_AVAILABLE DATA_.
+++++
/-- An MREQ from node 63 with tag 9. -/
def mreq (destination port code : Byte) (args : List Byte) : Frame :=
  withCheck ([0xA3, destination, 63, 9, port, code] ++ args)

/-- Node 0 is outside 1 to 62. -/
def malformed : Frame := withCheck [0xD1, 0, 3, 1, 0, 1, 0, 5]

/-- A run of bytes whose check does not match. -/
def damaged : Frame := [0xC2, 0, 1, 2]

theorem test_crc_check_value : crc16 [0x31, 0x32, 0x33, 0x34, 0x35, 0x36, 0x37, 0x38, 0x39] = 0x29B1 := by decide +kernel
theorem test_frame_kinds : frameKind (dataFrame 1 0 [5]) = .data ∧ frameKind (cycleFrame 1) = .cycle ∧
    frameKind (mreq 1 0 60 []) = .mreq ∧ frameKind damaged = .badCheck ∧ frameKind malformed = .data := by decide +kernel
theorem test_wellFormed_data_rejects_cycle : Instr.WellFormed (.dataFrameArrival (cycleFrame 0)) = false := by decide +kernel
theorem test_wellFormed_cycle_rejects_data : Instr.WellFormed (.cycleFrameArrival (dataFrame 1 0 [5])) = false := by decide +kernel
theorem test_wellFormed_mreq_rejects_damaged : Instr.WellFormed (.mreqArrival damaged) = false := by decide +kernel
theorem test_wellFormed_forward_a_rejects_data : Instr.WellFormed (.frameForward .a (dataFrame 1 0 [5])) = false := by decide +kernel
theorem test_wellFormed_forward_b_rejects_cycle : Instr.WellFormed (.frameForward .b (cycleFrame 0)) = false := by decide +kernel
theorem test_wellFormed_accepts : Instr.WellFormed (.dataFrameArrival (dataFrame 1 0 [5])) = true ∧
    Instr.WellFormed (.frameForward .b (mreq 2 0 60 [])) = true ∧ Instr.WellFormed .status = true := by decide +kernel

/-- R164: the event flag is set, bits 1 to 7 are kept, the check is good again. -/
theorem test_mark : markFrame (dataFrame 1 0x82 [5]) = dataFrame 1 0x83 [5] := by decide +kernel

/-! ### Small states -/

/-- Both directions through, node address 1. -/
def live : State := { State.reset with link := { State.reset.link with aToB := .through, bToA := .through } }

/-- A READY store with nothing in it, Maintenance and the Store Port idle, status record empty. -/
def ready : State := { live with
  store := { StoreManager.start with state := .ready, label := some ⟨[0x41], 7⟩ }
  maint := none, port := .start, mgmt := { live.mgmt with status := .empty } }

/-- A request from node 63 with tag 9. -/
def asked (c : Command) (port : Byte) (args : List Byte) : Request := ⟨63, 9, port, 0, args, .owner c⟩

/-- The state with a request handed to its owner. -/
def handed (c : Command) (port : Byte) (args : List Byte) (s : State) : State :=
  { s with mgmt := { s.mgmt with phase := .processing, request := some (asked c port args) } }

theorem handed_meets (c : Command) (port : Byte) (args : List Byte) (s : State) :
    Handed (handed c port args s) c (asked c port args) := ⟨rfl, rfl⟩

theorem handedToPort_meets (c : Command) (args : List Byte) (s : State) :
    HandedToPort (handed c 1 args s) c (asked c 1 args) 0 := ⟨⟨rfl, rfl⟩, rfl⟩

/-- Stream 0 of node 21, stream number 3: ring of 512 cells from 0, LIVE, next 100, expected sequence 7. -/
def stream : StreamEntry :=
  { node := 21, stream := 3, base := 0, length := 512, next := 100, expected := some 7, previous := some 950,
    state := .live, framesTaken := 5, gapEvents := 0, oldFrames := 0 }

/-- Rule 7 of section 2.9 in a state. -/
def rule (st : RuleState) : Rule :=
  { kind := .above 1000 100 3, stream := 0, priority := 1, pre := 200, post := 300, silence := 0, recording := some 3,
    mark := true, once := false, state := st, periodCounter := none, fired := 0, missed := 0, cut := 0 }

/-- A MANUAL rule in a state. -/
def manual (st : RuleState) : Rule := { rule st with kind := .manual }

/-- A PERIODIC rule with its period counter at 1. -/
def periodic (st : RuleState) : Rule := { rule st with kind := .periodic 10, periodCounter := some 1 }

/-- Recording 4: WRAP, max 100, index blocks 17 to 19. -/
def recording : RecordingEntry := ⟨[0x52], .wrap, 100, [17, 18, 19], [true, true, true]⟩

/-- The ready state with stream 0, rule 7 and recording 4 (newest 2, present 2). -/
def work (st : RuleState) : State :=
  ({ ready with store := { ready.store with
      cache := tableSet ready.store.cache 3 (some recording)
      recordings := tableSet ready.store.recordings 3 (.defined 2 2), used := [17, 18, 19], free := 8172, cursor := 20 } } : State)
    |>.setStream 0 (some stream) |>.setRule 7 (some (rule st))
+++++
_GOAL OF THE EXERCISE_. A verbatim copy of every entry is needed.

_ANSWER SPACE_.
/-- An MREQ from node 63 with tag 9. -/
def mreq (destination port code : Byte) (args : List Byte) : Frame :=
  withCheck ([0xA3, destination, 63, 9, port, code] ++ args)

/-- Node 0 is outside 1 to 62. -/
def malformed : Frame := withCheck [0xD1, 0, 3, 1, 0, 1, 0, 5]

/-- A run of bytes whose check does not match. -/
def damaged : Frame := [0xC2, 0, 1, 2]

theorem test_crc_check_value : crc16 [0x31, 0x32, 0x33, 0x34, 0x35, 0x36, 0x37, 0x38, 0x39] = 0x29B1 := by decide +kernel
theorem test_frame_kinds : frameKind (dataFrame 1 0 [5]) = .data ∧ frameKind (cycleFrame 1) = .cycle ∧
    frameKind (mreq 1 0 60 []) = .mreq ∧ frameKind damaged = .badCheck ∧ frameKind malformed = .data := by decide +kernel
theorem test_wellFormed_data_rejects_cycle : Instr.WellFormed (.dataFrameArrival (cycleFrame 0)) = false := by decide +kernel
theorem test_wellFormed_cycle_rejects_data : Instr.WellFormed (.cycleFrameArrival (dataFrame 1 0 [5])) = false := by decide +kernel
theorem test_wellFormed_mreq_rejects_damaged : Instr.WellFormed (.mreqArrival damaged) = false := by decide +kernel
theorem test_wellFormed_forward_a_rejects_data : Instr.WellFormed (.frameForward .a (dataFrame 1 0 [5])) = false := by decide +kernel
theorem test_wellFormed_forward_b_rejects_cycle : Instr.WellFormed (.frameForward .b (cycleFrame 0)) = false := by decide +kernel
theorem test_wellFormed_accepts : Instr.WellFormed (.dataFrameArrival (dataFrame 1 0 [5])) = true ∧
    Instr.WellFormed (.frameForward .b (mreq 2 0 60 [])) = true ∧ Instr.WellFormed .status = true := by decide +kernel

/-- R164: the event flag is set, bits 1 to 7 are kept, the check is good again. -/
theorem test_mark : markFrame (dataFrame 1 0x82 [5]) = dataFrame 1 0x83 [5] := by decide +kernel

/-! ### Small states -/

/-- Both directions through, node address 1. -/
def live : State := { State.reset with link := { State.reset.link with aToB := .through, bToA := .through } }

/-- A READY store with nothing in it, Maintenance and the Store Port idle, status record empty. -/
def ready : State := { live with
  store := { StoreManager.start with state := .ready, label := some ⟨[0x41], 7⟩ }
  maint := none, port := .start, mgmt := { live.mgmt with status := .empty } }

/-- A request from node 63 with tag 9. -/
def asked (c : Command) (port : Byte) (args : List Byte) : Request := ⟨63, 9, port, 0, args, .owner c⟩

/-- The state with a request handed to its owner. -/
def handed (c : Command) (port : Byte) (args : List Byte) (s : State) : State :=
  { s with mgmt := { s.mgmt with phase := .processing, request := some (asked c port args) } }

theorem handed_meets (c : Command) (port : Byte) (args : List Byte) (s : State) :
    Handed (handed c port args s) c (asked c port args) := ⟨rfl, rfl⟩

theorem handedToPort_meets (c : Command) (args : List Byte) (s : State) :
    HandedToPort (handed c 1 args s) c (asked c 1 args) 0 := ⟨⟨rfl, rfl⟩, rfl⟩

/-- Stream 0 of node 21, stream number 3: ring of 512 cells from 0, LIVE, next 100, expected sequence 7. -/
def stream : StreamEntry :=
  { node := 21, stream := 3, base := 0, length := 512, next := 100, expected := some 7, previous := some 950,
    state := .live, framesTaken := 5, gapEvents := 0, oldFrames := 0 }

/-- Rule 7 of section 2.9 in a state. -/
def rule (st : RuleState) : Rule :=
  { kind := .above 1000 100 3, stream := 0, priority := 1, pre := 200, post := 300, silence := 0, recording := some 3,
    mark := true, once := false, state := st, periodCounter := none, fired := 0, missed := 0, cut := 0 }

/-- A MANUAL rule in a state. -/
def manual (st : RuleState) : Rule := { rule st with kind := .manual }

/-- A PERIODIC rule with its period counter at 1. -/
def periodic (st : RuleState) : Rule := { rule st with kind := .periodic 10, periodCounter := some 1 }

/-- Recording 4: WRAP, max 100, index blocks 17 to 19. -/
def recording : RecordingEntry := ⟨[0x52], .wrap, 100, [17, 18, 19], [true, true, true]⟩

/-- The ready state with stream 0, rule 7 and recording 4 (newest 2, present 2). -/
def work (st : RuleState) : State :=
  ({ ready with store := { ready.store with
      cache := tableSet ready.store.cache 3 (some recording)
      recordings := tableSet ready.store.recordings 3 (.defined 2 2), used := [17, 18, 19], free := 8172, cursor := 20 } } : State)
    |>.setStream 0 (some stream) |>.setRule 7 (some (rule st))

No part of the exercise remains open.